Нефед ухватился за тонкое запястье мое и поволок к предамбарью. Я укусил ему руку, вырвался и запрыгнул на забор. Домашние думали, что я повторю прежнее: залезу на крышу, откуда меня не взять. Я же спрыгнул на табачную гряду и понесся по огородам к кладбищу и там притаился за пряслом. Кто-то вдруг облизал мне лицо. Я вскочил, чтобы бежать, и рядом увидел собачонку Мушку. Я дался ей обласкать себя, огляделся и пошагал в вечерний темнеющий лес.
Я шел по темному лесу, натыкаясь на деревья, и не от страха — от обиды все во мне зацепенело. Меня царапали сухие ветки, резал ноги папоротник, я шел как заведенный, не зная, куда иду. Ворона шарахнулась над головой, захлестала крыльями по веткам, каркнула единожды и приткнулась к вершине. Раздался пронзительный лай — это догоняла Мушка. Я присел под кустом и обнял собаку, она свернулась калачиком подле меня, словно сказала: «Ложись-ка и ты. Вовсе не к чему дальше идти». Я знал, что где-то впереди есть лес, большой, глухой и недоступный. Там я укроюсь от домашних, но все это будет завтра. Я устроился поудобней на сухих иглах под сосной и заснул. Когда проснулся, было уже светло, Мушка сидела передо мной и нетерпеливо повизгивала. Я вспомнил вчерашнее и, словно кто схватил за горло, не мог вытолкнуть воздух. Потом навалилась на меня икота, и мне подумалось, что так я плачу. Я испугался странного плача и заревел по-настоящему.
Вспомнилось обычное утро дома. В такой час отец мажет телегу, а Нефед бежит в луга за лошадьми. Дружно поднимаются остальные, и скоро застолица посапывает, побрякивает ложками.
Я не ел со вчерашнего утра и почувствовал, что голоден ужасно. Я стал обдумывать, как достать еды не побывав дома. Разве забраться в крайнюю от леса избу Егора Гузова. Я полз по глубокой борозде, между жердями пролез в ограду. В чулане, к великой радости, стояла коврига хлеба. Я схватил ее и выскочил в переулок.
Тут и увидела меня мать.
— Санька! Санька! — закричала она.
Обхватив ковригу обеими руками, несся к лесу. Вот уж скотское кладбище, вот и канава — перемахну ее и опять в лесу. Из-за сосенки мне напересек вышел Семен Семенович. Ничего не стоило проскочить мимо хромого учителя, но ноги мои подкосились, коврига выскользнула из рук и покатилась в овражек.
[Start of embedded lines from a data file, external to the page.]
-- ==== Sys2Proof/Laws/Bus.lean ====
section
/-! SUPPORT. What a bus transaction can do, said once: the register map, the cases of a write, and what a read looks
at. -/

namespace Sys2Proof.Machine

/-! ### The register map -/

theorem strideReg_index (k : RegIdx) : strideReg (k.index + 1) = some k := by cases k <;> rfl

/-- The offset of word `i` of register `k` leads there (R61). -/
theorem target_word {p : Params} {k : RegIdx} {i : Nat} {addr : Offset} (hw : p.nw ≤ 1024) (hi : i < p.nw)
    (ha : addr.toNat = 0x1000 * (k.index + 1) + 4 * i) : target p addr = .word k i := by
  have h1 : addr.toNat / 0x1000 = k.index + 1 := by omega
  have h2 : addr.toNat % 0x1000 / 4 = i := by omega
  simp [target, h1, h2, strideReg_index, hi, show ¬ addr.toNat % 4 ≠ 0 by omega,
    show ¬ addr.toNat < 0x1000 by omega]

/-- Only its own offset leads to a word of a register (R61). -/
theorem target_eq_word {p : Params} {k : RegIdx} {i : Nat} {addr : Offset} (h : target p addr = .word k i) :
    i < p.nw ∧ addr.toNat = 0x1000 * (k.index + 1) + 4 * i := by
  have hlt : addr.toNat < 32768 := addr.isLt
  by_cases h4 : addr.toNat % 4 ≠ 0
  · simp [target, h4] at h
  by_cases hc : addr.toNat < 0x1000
  · simp only [target, h4, if_false, hc, if_true] at h
    unfold controlTarget at h
    split at h <;> cases h
  · simp only [target, h4, if_false, hc] at h
    split at h
    · rename_i k' hk
      split at h
      · cases h
        refine ⟨by assumption, ?_⟩
        have hidx : addr.toNat / 0x1000 = k.index + 1 := by
          unfold strideReg at hk
          split at hk <;> cases hk <;> assumption
        omega
      · cases h
    · cases h

/-! ### Writes -/

/-- The targets a busy block does not let the host write (R72). -/
def Target.guarded : Target → Bool
  | .cmd | .rounds | .sign => true
  | .word k _ => k.isOperand
  | .misaligned | .unmapped | .id | .cfg | .status | .ctrl | .mrs | .mrcnt => false

/-- Everything a write transaction can do to the block (R65). -/
theorem memWrite_cases (s : State) (addr : Offset) (v : Word) :
    ((s.memWrite addr v).1 = s ∧ (target s.params addr).guarded = false) ∨
    (target s.params addr = .status ∧ s.memWrite addr v = (s.clearFlags v, false)) ∨
    (target s.params addr = .ctrl ∧ s.memWrite addr v = ({ s with ctrl := ⟨v.getLsbD 0, v.getLsbD 1⟩ }, false)) ∨
    ((target s.params addr).guarded = true ∧ s.busy = true ∧ s.memWrite addr v = (s.flagWrBusy, false)) ∨
    ((target s.params addr).guarded = true ∧ s.busy = false ∧
      s.memWrite addr v = (s.writeIdle v (target s.params addr), false)) := by
  unfold State.memWrite
  cases target s.params addr with
  | word k i => cases hk : k.isOperand <;> cases hb : s.busy <;> simp [State.writeTarget, Target.guarded, hk, hb]
  | cmd | rounds | sign => cases hb : s.busy <;> simp [State.writeTarget, Target.guarded, hb]
  | misaligned | unmapped | id | cfg | status | ctrl | mrs | mrcnt =>
    simp [State.writeTarget, Target.guarded]

/-- Everything an idle write can do (R65). -/
theorem writeIdle_cases (s : State) (v : Word) (t : Target) :
    (t = .cmd ∧ s.writeIdle v t = s.accept v) ∨
    (t = .rounds ∧ s.writeIdle v t = { s with rounds := v }) ∨
    (t = .sign ∧ s.writeIdle v t = { s with sign := { s.sign with as := v.getLsbD 0, bs := v.getLsbD 1 } }) ∨
    (∃ k i, t = .word k i ∧ s.writeIdle v t = s.setOperand k (withWord (s.regValue k) i v)) ∨
    s.writeIdle v t = s := by
  cases t <;> simp [State.writeIdle]

/-! ### Reads -/

/-- A read looks at no hidden state, no input and no earlier answer: two states with the same registers and phase read
the same at every offset (R20, R64). -/
theorem memRead_congr {s t : State} (hp : t.params = s.params) (hr : ∀ k, t.regValue k = s.regValue k)
    (hs : t.status = s.status) (hc : t.ctrl = s.ctrl) (ho : t.rounds = s.rounds) (hm : t.mrs = s.mrs)
    (hn : t.mrcnt = s.mrcnt) (hg : t.sign = s.sign) (hb : t.busy = s.busy) (addr : Offset) :
    t.memRead addr = s.memRead addr := by
  unfold State.memRead
  rw [hp]
  cases target s.params addr <;>
    simp [State.readTarget, State.statusWord, State.ctrlWord, State.signWord, State.errf, hp, hr, hs, hc, ho, hm, hn,
      hg, hb]

end Sys2Proof.Machine
end

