section
/-! SUPPORT. Errors (60_exceptions.md): no step stops the block (R234), a command that ends with an error leaves
everything else alone (R232), and which command raises which error (R230). -/

namespace Sys2Proof.Machine

/-! ### No step stops the block (R234) -/

/-- Every command completes or, MRTEST, waits for a draw. -/
theorem exists_exec_eq_next (i : Instr) (s : State) : ∃ t, exec i s = .next t := by
  cases i with
  | mrtest =>
    cases hv : smallVerdict s.m with
    | some v => exact ⟨_, exec_mrtest_verdict hv⟩
    | none => exact ⟨_, exec_mrtest_rounds hv⟩
  | nop | modmul | modexp | egcd | modinv | mrwit | montmul => exact ⟨_, rfl⟩

theorem exists_engineTurn_eq_next (s : State) : ∃ t, engineTurn s = .next t := by
  unfold engineTurn runWord
  cases s.phase with
  | idle => exact ⟨s, rfl⟩
  | run c =>
    dsimp only
    cases decode c with
    | error err => exact ⟨_, rfl⟩
    | ok i => exact exists_exec_eq_next i s

/-- Settles O5: the engine's turn has a next state, and every other event is an update of the state. -/
theorem everyStepHasANextState : Obligations.EveryStepHasANextState := by
  intro s
  unfold step nextEvent
  cases s.script with
  | nil => exact exists_engineTurn_eq_next s
  | cons ev rest =>
    cases ev with
    | engine => exact exists_engineTurn_eq_next (s.withScript rest)
    | tick | answer | read | write | reset => exact ⟨_, rfl⟩

/-! ### What an error leaves (R232) -/

/-- `ERR` after a completion is the outcome's (R188). -/
theorem commit_err_eq_some {s : State} {o : CmdOutcome} {err : CmdError} :
    (s.commit o).status.err = some err ↔ o = .error err := by
  cases o with
  | ok w => simp [State.commit_ok]
  | error e => simp [State.commit_error]

/-- The input MRTEST leaves. -/
def MrProgress.rest : MrProgress → List Event
  | .decided _ _ _ rest | .failed rest | .waiting _ _ _ rest => rest

theorem conclude_script (s : State) (p : MrProgress) : (s.conclude p).script = p.rest := by
  cases p <;> rfl

/-- `rest` is `evs` without some answers at its front. -/
def DrawsFrom (evs rest : List Event) : Prop := ∃ draws : List RngAnswer, evs = draws.map .answer ++ rest

theorem drawsFrom_refl (evs : List Event) : DrawsFrom evs evs := ⟨[], rfl⟩

theorem DrawsFrom.cons_answer {evs rest : List Event} (h : DrawsFrom evs rest) (ans : RngAnswer) :
    DrawsFrom (.answer ans :: evs) rest := by
  obtain ⟨draws, rfl⟩ := h
  exact ⟨ans :: draws, rfl⟩

/-- After a round the input is left to the next one, or left. -/
theorem drawsFrom_afterRound {n t d e i : Nat} {evs : List Event}
    (h : DrawsFrom evs (mrRounds n t d e (i + 1) evs).rest) (passed : Bool) :
    DrawsFrom evs (afterRound n t d e i passed evs).rest := by
  cases passed with
  | true => exact h
  | false => exact drawsFrom_refl evs

/-- The rounds take answers only (R154). -/
theorem drawsFrom_mrRounds (n t d e i : Nat) (evs : List Event) : DrawsFrom evs (mrRounds n t d e i evs).rest := by
  induction evs generalizing i with
  | nil =>
    rcases mrRounds_cases n t d e i [] with ⟨-, h⟩ | ⟨-, -, h⟩ | ⟨-, ans, rest, hne, -⟩
    · rw [h]; exact drawsFrom_refl []
    · rw [h]; exact drawsFrom_refl []
    · cases hne
  | cons ev evs ih =>
    rcases mrRounds_cases n t d e i (ev :: evs) with ⟨-, h⟩ | ⟨-, -, h⟩ | ⟨-, ans, rest, heq, ⟨-, h⟩ | ⟨a, -, h⟩⟩ <;>
      rw [h]
    · exact drawsFrom_refl _
    · exact drawsFrom_refl _
    · cases heq
      exact (drawsFrom_refl evs).cons_answer ans
    · cases heq
      exact (drawsFrom_afterRound (ih (i + 1)) _).cons_answer ans

theorem drawsFrom_mrResume (n t : Nat) (evs : List Event) (w : Work) : DrawsFrom evs (mrResume n t evs w).rest := by
  cases w with
  | mrPow | mrSquare => exact drawsFrom_afterRound (drawsFrom_mrRounds ..) _
  | fresh | product | pow | euclid | mrFactor | mrAwait => exact drawsFrom_mrRounds ..

/-- No command but MRTEST takes input (R24). -/
theorem exec_script_of_ne_mrtest {i : Instr} {s t : State} (h : exec i s = .next t) (hi : i ≠ .mrtest) :
    t.script = s.script := by
  obtain ⟨-, -, -, -, -, -, -, -, -, -, -, -, -, -, hscript⟩ := commandFrame i s t h
  exact hscript hi

/-- Commands take no input but the answers MRTEST draws (R187). -/
theorem drawsFrom_exec {i : Instr} {s t : State} (h : exec i s = .next t) : DrawsFrom s.script t.script := by
  by_cases hi : i = .mrtest
  · subst hi
    cases hv : smallVerdict s.m with
    | some v =>
      rw [exec_mrtest_verdict hv] at h
      cases h
      exact drawsFrom_refl s.script
    | none =>
      rw [exec_mrtest_rounds hv] at h
      cases h
      rw [conclude_script]
      exact drawsFrom_mrResume ..
  · rw [exec_script_of_ne_mrtest h hi]
    exact drawsFrom_refl s.script

/-- A command that leaves an error has taken it, whatever input it has drawn before. -/
theorem exec_eq_takeError {i : Instr} {s t : State} {err : CmdError} (hs : s.status.err = none)
    (h : exec i s = .next t) (ht : t.status.err = some err) : t = (s.takeError err).withScript t.script := by
  rcases exec_effect h with ⟨o, rest, -, rfl, -⟩ | ⟨-, w, rest, rfl⟩
  · obtain rfl := commit_err_eq_some.mp ht
    rfl
  · cases hs.symm.trans ht

/-- An engine turn that leaves an error has taken it, with the input that it has drawn gone. -/
theorem engineTurn_eq_takeError {s t : State} {err : CmdError} (hs : s.status.err = none)
    (h : engineTurn s = .next t) (ht : t.status.err = some err) :
    t = (s.takeError err).withScript t.script ∧ DrawsFrom s.script t.script ∧
      (¬ s.running .mrtest → t.script = s.script) := by
  rcases engineTurn_cases h with ⟨-, rfl⟩ | ⟨c, e, -, -, rfl⟩ | ⟨c, i, hp, hd, hx⟩
  · cases hs.symm.trans ht
  · cases ht
    exact ⟨rfl, drawsFrom_refl s.script, fun _ => rfl⟩
  · exact ⟨exec_eq_takeError hs hx ht, drawsFrom_exec hx,
      fun hne => exec_script_of_ne_mrtest hx fun hi => hne (hi ▸ running_of_decode hp hd)⟩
— Вот и встретились, вот и хорошо, — сказал учитель и потряс меня за плечи. — Сходи-ка, герой, подними хлеб.
На разговор и мать прибежала.
— Нашлась потеря, принимайте, — весело сказал учитель, когда мы вернулись домой. — Умыться бы ему надо.
— Баню ему надо хорошую, — сказал отец.
— И пусть выспится,— добавил учитель.
Спать на сеновал меня не отпустили: боялись, убегу. Я залез на холодную летнюю печку и угнездился на пыльной копне рухляди. Сочтя, что я уснул, отец насмешливо спросил:
— Вот так и живем, Семен Семенович. Поучи нас, дураков, уму-разуму.
— Поучу, на то мы учителя, — ответил Семен Семенович. — Ты в партизанах был?
— Ну! А что?
— За свободу воевал?
— Вроде бы.
— Дак какого ты дьявола режим-то старый в семье устраиваешь? Ты не свободных людей, рабов у себя растишь. Грубиянов и оскорбителей воспитываешь. Зло, а не добро в души их вселяешь.
— Ты нашу жизнь не трожь, учитель, — с угрозой сказал отец. — Она не касаема ни для кого. Как можем, так и живем. В том есть наша извечная нутренная воля.
— Руки бы меньше прикладывали к детишкам, не то в сельсовет приглашу.
— Рушить наши порядки будешь?
— Нет, вмешиваться стану, вот же ведь сижу у тебя и совещу. Так и всегда, где касается детей, не умолчу. На дороге, в нардоме, в избе вашей — везде говорить стану. И не отсмеивайся, Карп Иванович, не вороти взгляда на сторону.
— Да что ты, власть, что ли, мне какая?
— Власть, Карп Иванович. По детям я тут власть самая главная.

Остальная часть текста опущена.